→ **Task item**
From the line with "theorem sysSafereq_held (h" to the line with "(regWrite_complement h hw))", retype every line exactly, including those two, and leave out the rest of the data below.

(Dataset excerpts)
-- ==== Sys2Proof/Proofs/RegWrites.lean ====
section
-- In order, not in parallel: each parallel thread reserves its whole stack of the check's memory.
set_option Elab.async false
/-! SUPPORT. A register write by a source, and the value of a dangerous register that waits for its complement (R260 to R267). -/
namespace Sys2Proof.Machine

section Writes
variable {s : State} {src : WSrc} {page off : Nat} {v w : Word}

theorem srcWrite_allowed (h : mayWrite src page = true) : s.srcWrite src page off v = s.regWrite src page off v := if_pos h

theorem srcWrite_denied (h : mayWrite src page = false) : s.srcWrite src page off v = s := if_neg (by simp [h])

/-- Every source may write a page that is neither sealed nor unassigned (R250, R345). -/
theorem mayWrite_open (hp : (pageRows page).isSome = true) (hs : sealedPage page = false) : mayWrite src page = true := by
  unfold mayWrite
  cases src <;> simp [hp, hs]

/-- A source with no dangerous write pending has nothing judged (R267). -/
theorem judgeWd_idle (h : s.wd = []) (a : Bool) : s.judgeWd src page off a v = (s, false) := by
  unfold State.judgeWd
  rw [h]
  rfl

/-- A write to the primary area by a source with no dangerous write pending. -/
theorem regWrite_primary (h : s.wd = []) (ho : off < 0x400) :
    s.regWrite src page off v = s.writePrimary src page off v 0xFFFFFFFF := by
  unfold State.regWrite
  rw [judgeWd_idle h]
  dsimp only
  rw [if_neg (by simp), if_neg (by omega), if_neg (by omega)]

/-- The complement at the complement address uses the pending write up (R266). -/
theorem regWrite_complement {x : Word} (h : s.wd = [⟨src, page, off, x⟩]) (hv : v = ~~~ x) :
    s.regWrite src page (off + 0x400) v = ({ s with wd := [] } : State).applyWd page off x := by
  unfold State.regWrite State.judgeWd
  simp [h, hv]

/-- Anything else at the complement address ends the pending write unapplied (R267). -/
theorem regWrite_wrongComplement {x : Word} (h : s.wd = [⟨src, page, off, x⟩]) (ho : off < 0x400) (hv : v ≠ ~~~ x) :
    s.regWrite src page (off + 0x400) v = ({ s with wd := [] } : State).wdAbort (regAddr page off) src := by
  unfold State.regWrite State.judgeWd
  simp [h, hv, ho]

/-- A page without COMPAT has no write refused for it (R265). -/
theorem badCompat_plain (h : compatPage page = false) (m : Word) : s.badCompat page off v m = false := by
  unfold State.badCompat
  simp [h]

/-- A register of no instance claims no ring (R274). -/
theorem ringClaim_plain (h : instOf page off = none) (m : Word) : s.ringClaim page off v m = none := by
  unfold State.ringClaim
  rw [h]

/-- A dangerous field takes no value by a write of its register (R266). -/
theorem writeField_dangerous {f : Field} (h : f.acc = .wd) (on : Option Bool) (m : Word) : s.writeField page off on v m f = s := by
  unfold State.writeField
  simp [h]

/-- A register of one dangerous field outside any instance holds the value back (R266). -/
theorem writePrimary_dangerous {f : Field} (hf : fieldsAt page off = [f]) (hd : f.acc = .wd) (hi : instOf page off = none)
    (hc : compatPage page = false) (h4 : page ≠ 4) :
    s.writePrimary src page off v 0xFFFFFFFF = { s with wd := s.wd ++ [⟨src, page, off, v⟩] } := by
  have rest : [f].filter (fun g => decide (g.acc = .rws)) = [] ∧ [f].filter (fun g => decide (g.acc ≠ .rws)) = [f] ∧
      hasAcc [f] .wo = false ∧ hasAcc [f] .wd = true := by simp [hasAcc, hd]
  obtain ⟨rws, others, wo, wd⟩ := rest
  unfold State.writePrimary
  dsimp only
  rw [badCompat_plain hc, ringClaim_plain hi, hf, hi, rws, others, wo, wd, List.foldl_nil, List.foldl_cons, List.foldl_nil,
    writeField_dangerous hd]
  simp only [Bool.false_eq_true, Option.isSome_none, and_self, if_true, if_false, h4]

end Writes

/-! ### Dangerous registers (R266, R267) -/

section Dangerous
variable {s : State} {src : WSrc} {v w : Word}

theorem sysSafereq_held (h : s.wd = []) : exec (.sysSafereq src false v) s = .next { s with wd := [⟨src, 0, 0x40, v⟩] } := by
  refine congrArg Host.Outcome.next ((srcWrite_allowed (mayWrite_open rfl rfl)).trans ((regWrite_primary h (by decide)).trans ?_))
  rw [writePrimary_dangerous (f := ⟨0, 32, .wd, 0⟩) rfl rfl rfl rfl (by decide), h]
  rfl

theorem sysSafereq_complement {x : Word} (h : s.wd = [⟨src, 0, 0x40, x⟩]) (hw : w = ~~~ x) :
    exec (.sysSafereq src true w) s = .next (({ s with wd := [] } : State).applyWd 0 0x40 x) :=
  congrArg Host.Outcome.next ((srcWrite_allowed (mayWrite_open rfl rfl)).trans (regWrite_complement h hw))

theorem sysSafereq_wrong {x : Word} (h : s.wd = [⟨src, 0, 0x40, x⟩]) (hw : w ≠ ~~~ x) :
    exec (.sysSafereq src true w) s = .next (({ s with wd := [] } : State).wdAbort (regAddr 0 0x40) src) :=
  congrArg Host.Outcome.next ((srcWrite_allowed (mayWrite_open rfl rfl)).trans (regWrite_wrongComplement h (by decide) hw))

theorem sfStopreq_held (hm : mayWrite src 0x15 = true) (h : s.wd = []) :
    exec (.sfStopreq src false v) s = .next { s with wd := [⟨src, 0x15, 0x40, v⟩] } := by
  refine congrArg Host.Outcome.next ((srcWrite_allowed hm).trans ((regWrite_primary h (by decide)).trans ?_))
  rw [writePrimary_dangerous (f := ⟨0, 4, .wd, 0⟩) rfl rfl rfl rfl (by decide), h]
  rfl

→ **Task result**
theorem sysSafereq_held (h : s.wd = []) : exec (.sysSafereq src false v) s = .next { s with wd := [⟨src, 0, 0x40, v⟩] } := by
  refine congrArg Host.Outcome.next ((srcWrite_allowed (mayWrite_open rfl rfl)).trans ((regWrite_primary h (by decide)).trans ?_))
  rw [writePrimary_dangerous (f := ⟨0, 32, .wd, 0⟩) rfl rfl rfl rfl (by decide), h]
  rfl

theorem sysSafereq_complement {x : Word} (h : s.wd = [⟨src, 0, 0x40, x⟩]) (hw : w = ~~~ x) :
    exec (.sysSafereq src true w) s = .next (({ s with wd := [] } : State).applyWd 0 0x40 x) :=
  congrArg Host.Outcome.next ((srcWrite_allowed (mayWrite_open rfl rfl)).trans (regWrite_complement h hw))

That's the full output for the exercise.